I’m a country boy turned small town guy turned suburbanite for the past 28 years, and I’m fortunate enough to get to visit some nice cities on occasion. I live just outside of Raleigh — recently named the best city in the Southeast — and I enjoy spending time downtown. Some other cities are real favorites: Cape Town, Singapore, Prague, Vancouver, San Diego, New York. I always look forward to visiting those.
Seattle is another favorite, and I’m lucky enough to get there every year or two for training sessions with WIRB-Copernicus Group, the nation’s leading Independent Review Board. We provide ethical review for clinical trials, primarily concerned with patient safety. It’s an important service, and it’s been gratifying to serve as a board member for 20 years now. It gives me a chance to scratch an inborn itch for science as well as to learn about new developments in medicine long before they’re approved.
But back to Seattle. What’s not to like about the Public Market at Pike Place, where gorgeous bouquets of fresh cut flowers share space with amazing (if smelly) fish markets and shops featuring products from organic honey to hot peppers to leather work and blown glass? It’s often so crowded that you feel like a movable sardine, but you get to see some really interesting people. Street musicians or performers are common. The original Starbucks is across the street, which is cool, even though I don’t like coffee. A cheesecake shop called “The Confectional” has one of the best names around, and at Beecher’s Handmade Cheese you can watch them, well, make it by hand.
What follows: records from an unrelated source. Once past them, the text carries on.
theorem keeps_rollCallPasses (rc : RollCall) (d : BitVec 4096) (status : Nat × Nat) {r s : State} (h : Keeps r s) :
    Keeps r (rollCallPasses rc d status s) := by
  unfold rollCallPasses
  dsimp only
  have hp := keeps_runPhase rc h
  refine keeps_trainPorts (keeps_railsUp (keeps_setDomains _ _ ⟨hp.queue, hp.mem, hp.host, fun x => ?_, hp.log, hp.fuses⟩))
  have y := hp.sized x
  have z := h.sized x
  exact ⟨y.funcs, by rw [List.length_map, List.length_range], y.cores, y.chips, y.tables, y.scores, y.groups,
    by rw [List.length_mapIdx]; exact z.ports, z.windows, y.sessions, y.rails, y.supplies, y.domains, y.sensors⟩

theorem keeps_runRollCall (rc0 : RollCall) {r s : State} (h : Keeps r s) :
    Keeps r (runRollCall rc0 s).1 := by
  unfold runRollCall
  repeat' (first | with_reducible assumption | (with_reducible exact id) | (with_reducible exact Nat.le_refl _) | (with_reducible exact keepsO_none _) | (with_reducible exact keepsOP_none _) | (with_reducible apply keepsOP_some) | (with_reducible rfl) | (with_reducible refine keeps_foldl _ (fun _ _ _ => ?_) _ ?_) | (with_reducible apply keepsO_some) | (with_reducible apply keepsR_next) | (with_reducible apply keeps_callSegments) | (with_reducible apply keeps_rollCallPasses) | (with_reducible apply keeps_barePhase) | (fail_if_no_progress extract_lets) | split | (with_reducible apply Keeps.upd))

theorem keeps_execRollCall (rc : RollCall) {r s : State} (h : Keeps r s) : KeepsR r (execRollCall rc s) := by
  unfold execRollCall
  have hr := keeps_runRollCall rc h
  refine keepsR_next ?_
  split
  · exact h
  · split
    · rename_i e
      exact keepsP_get e hr
    · rename_i e
      exact keeps_setFwState _ _ (keepsP_get e hr)

theorem keeps_execInventoryRescan (r' : Request) (rc : RollCall) {r s : State} (h : Keeps r s) :
    KeepsR r (execInventoryRescan r' rc s) := by
  unfold execInventoryRescan
  repeat' (first | with_reducible assumption | (with_reducible exact id) | (with_reducible exact Nat.le_refl _) | (with_reducible exact keepsO_none _) | (with_reducible exact keepsOP_none _) | (with_reducible apply keepsOP_some) | (with_reducible rfl) | (with_reducible refine keeps_foldl _ (fun _ _ _ => ?_) _ ?_) | (with_reducible apply keepsO_some) | (with_reducible apply keepsR_next) | (with_reducible apply keeps_inventoryRow) | (with_reducible apply keeps_runRollCall) | (with_reducible apply keeps_takeRequest) | (with_reducible apply keeps_respond) | (with_reducible apply keeps_hostWrite) | (with_reducible apply keeps_nextTurn) | (with_reducible apply keeps_setFwState) | (fail_if_no_progress extract_lets) | split)

theorem keeps_suppliesUp  {r s : State} (h : Keeps r s) :
    Keeps r (suppliesUp s) := by
  unfold suppliesUp
  repeat' (first | with_reducible assumption | (with_reducible exact id) | (with_reducible exact Nat.le_refl _) | (with_reducible exact keepsO_none _) | (with_reducible exact keepsOP_none _) | (with_reducible apply keepsOP_some) | (with_reducible rfl) | (with_reducible refine keeps_foldl _ (fun _ _ _ => ?_) _ ?_) | (with_reducible apply keepsO_some) | (with_reducible apply keepsR_next) | (with_reducible apply keeps_State_emit) | (fail_if_no_progress extract_lets) | split | (with_reducible apply Keeps.upd) | (with_reducible refine keepsO_get (by assumption) ?_) | (with_reducible refine keepsP_get (by assumption) ?_) | (with_reducible refine keepsQ_get (by assumption) ?_) | (with_reducible refine keepsOP_get (by assumption) ?_) | (intro hz; simp [hz]; done))
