-- ==== Sys2Proof/Laws/KeepsFwUpdate.lean ====
section
/-! SUPPORT. What the operations of FwUpdate keep. -/
set_option linter.all false
namespace Sys2Proof.Machine

theorem keeps_stageImageCall (r' : Request) (ps : List Byte) {r s : State} (h : Keeps r s) :
    Keeps r (stageImageCall r' ps s).1 := by
  unfold stageImageCall
  repeat' (first | with_reducible assumption | (with_reducible exact id) | (with_reducible exact Nat.le_refl _) | (with_reducible exact keepsO_none _) | (with_reducible exact keepsOP_none _) | (with_reducible apply keepsOP_some) | (with_reducible rfl) | (with_reducible refine keeps_foldl _ (fun _ _ _ => ?_) _ ?_) | (with_reducible apply keepsO_some) | (with_reducible apply keepsR_next) | (fail_if_no_progress extract_lets) | split | (with_reducible apply Keeps.upd))

theorem keeps_execFwUpdateStage (r' : Request) {r s : State} (h : Keeps r s) :
    KeepsR r (execFwUpdateStage r' s) := by
  unfold execFwUpdateStage
  repeat' (first | with_reducible assumption | (with_reducible exact id) | (with_reducible exact Nat.le_refl _) | (with_reducible exact keepsO_none _) | (with_reducible exact keepsOP_none _) | (with_reducible apply keepsOP_some) | (with_reducible rfl) | (with_reducible refine keeps_foldl _ (fun _ _ _ => ?_) _ ?_) | (with_reducible apply keepsO_some) | (with_reducible apply keepsR_next) | (with_reducible refine keeps_serveCall _ _ _ _ (fun _ _ _ => ?_) ?_) | (with_reducible apply keeps_stageImageCall))

theorem keeps_execFwStagingDone  {r s : State} (h : Keeps r s) :
    KeepsR r (execFwStagingDone s) := by
  unfold execFwStagingDone
  repeat' (first | with_reducible assumption | (with_reducible exact id) | (with_reducible exact Nat.le_refl _) | (with_reducible exact keepsO_none _) | (with_reducible exact keepsOP_none _) | (with_reducible apply keepsOP_some) | (with_reducible rfl) | (with_reducible refine keeps_foldl _ (fun _ _ _ => ?_) _ ?_) | (with_reducible apply keepsO_some) | (with_reducible apply keepsR_next) | (with_reducible apply keeps_respond) | (fail_if_no_progress extract_lets) | split | (with_reducible apply Keeps.upd))

theorem keeps_activationReset (slot : ℕ) {r s : State} (h : Keeps r s) :
    Keeps r (activationReset slot s) := by
  unfold activationReset
  repeat' (first | with_reducible assumption | (with_reducible exact id) | (with_reducible exact Nat.le_refl _) | (with_reducible exact keepsO_none _) | (with_reducible exact keepsOP_none _) | (with_reducible apply keepsOP_some) | (with_reducible rfl) | (with_reducible refine keeps_foldl _ (fun _ _ _ => ?_) _ ?_) | (with_reducible apply keepsO_some) | (with_reducible apply keepsR_next) | (with_reducible apply keeps_setFwState) | (with_reducible apply keeps_idlePorts) | (with_reducible apply keeps_abortFlying) | (with_reducible apply keeps_dropJobs) | (with_reducible apply keeps_zeroCores) | (with_reducible apply keeps_firmwareLost) | (with_reducible apply keeps_imageInHand) | (fail_if_no_progress extract_lets) | split | (with_reducible apply Keeps.upd))

theorem keeps_markSlot (slot : ℕ) {r s : State} (h : Keeps r s) :
    Keeps r (markSlot slot s) := by
  unfold markSlot
  repeat' (first | with_reducible assumption | (with_reducible exact id) | (with_reducible exact Nat.le_refl _) | (with_reducible exact keepsO_none _) | (with_reducible exact keepsOP_none _) | (with_reducible apply keepsOP_some) | (with_reducible rfl) | (with_reducible refine keeps_foldl _ (fun _ _ _ => ?_) _ ?_) | (with_reducible apply keepsO_some) | (with_reducible apply keepsR_next) | (fail_if_no_progress extract_lets) | split | (with_reducible apply Keeps.upd))

theorem keeps_execFwUpdateActivate (r' : Request) {r s : State} (h : Keeps r s) :
    KeepsR r (execFwUpdateActivate r' s) := by
  unfold execFwUpdateActivate
  repeat' (first | with_reducible assumption | (with_reducible exact id) | (with_reducible exact Nat.le_refl _) | (with_reducible exact keepsO_none _) | (with_reducible exact keepsOP_none _) | (with_reducible apply keepsOP_some) | (with_reducible rfl) | (with_reducible refine keeps_foldl _ (fun _ _ _ => ?_) _ ?_) | (with_reducible apply keepsO_some) | (with_reducible apply keepsR_next) | (with_reducible refine keeps_serveCall _ _ _ _ (fun _ _ _ => ?_) ?_) | (with_reducible apply keeps_markSlot) | (with_reducible apply keeps_activationReset) | (fail_if_no_progress extract_lets) | split)

end Sys2Proof.Machine
end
I’m aware that’s mainly the touristy stuff, like the Space Needle, Chihully Garden and Glass, the Seattle Art Museum’s sculpture park, and the bustling waterfront, where the Seattle Aquarium does impressive work, flowers punctuate the the piers, and customers at restaurants like Ivar’s Fish Market compete with seagulls to see who gets to eat the most fries. But it’s that sort of thing that adds a lively and inviting air to the office buildings, hotels, and coffee shops where the work gets done.
I doubt I’ll ever live in a city, but I do enjoy an occasional visit.
It occurs to me that it’s tempting to treat church in the same way, visiting occasionally to enjoy the comfort of the worship and the warmth of the people, but with no real commitment to living out the values that are taught there.
I may never be a committed urbanite: Lord help me remember that the Kingdom calls for full-time citizens.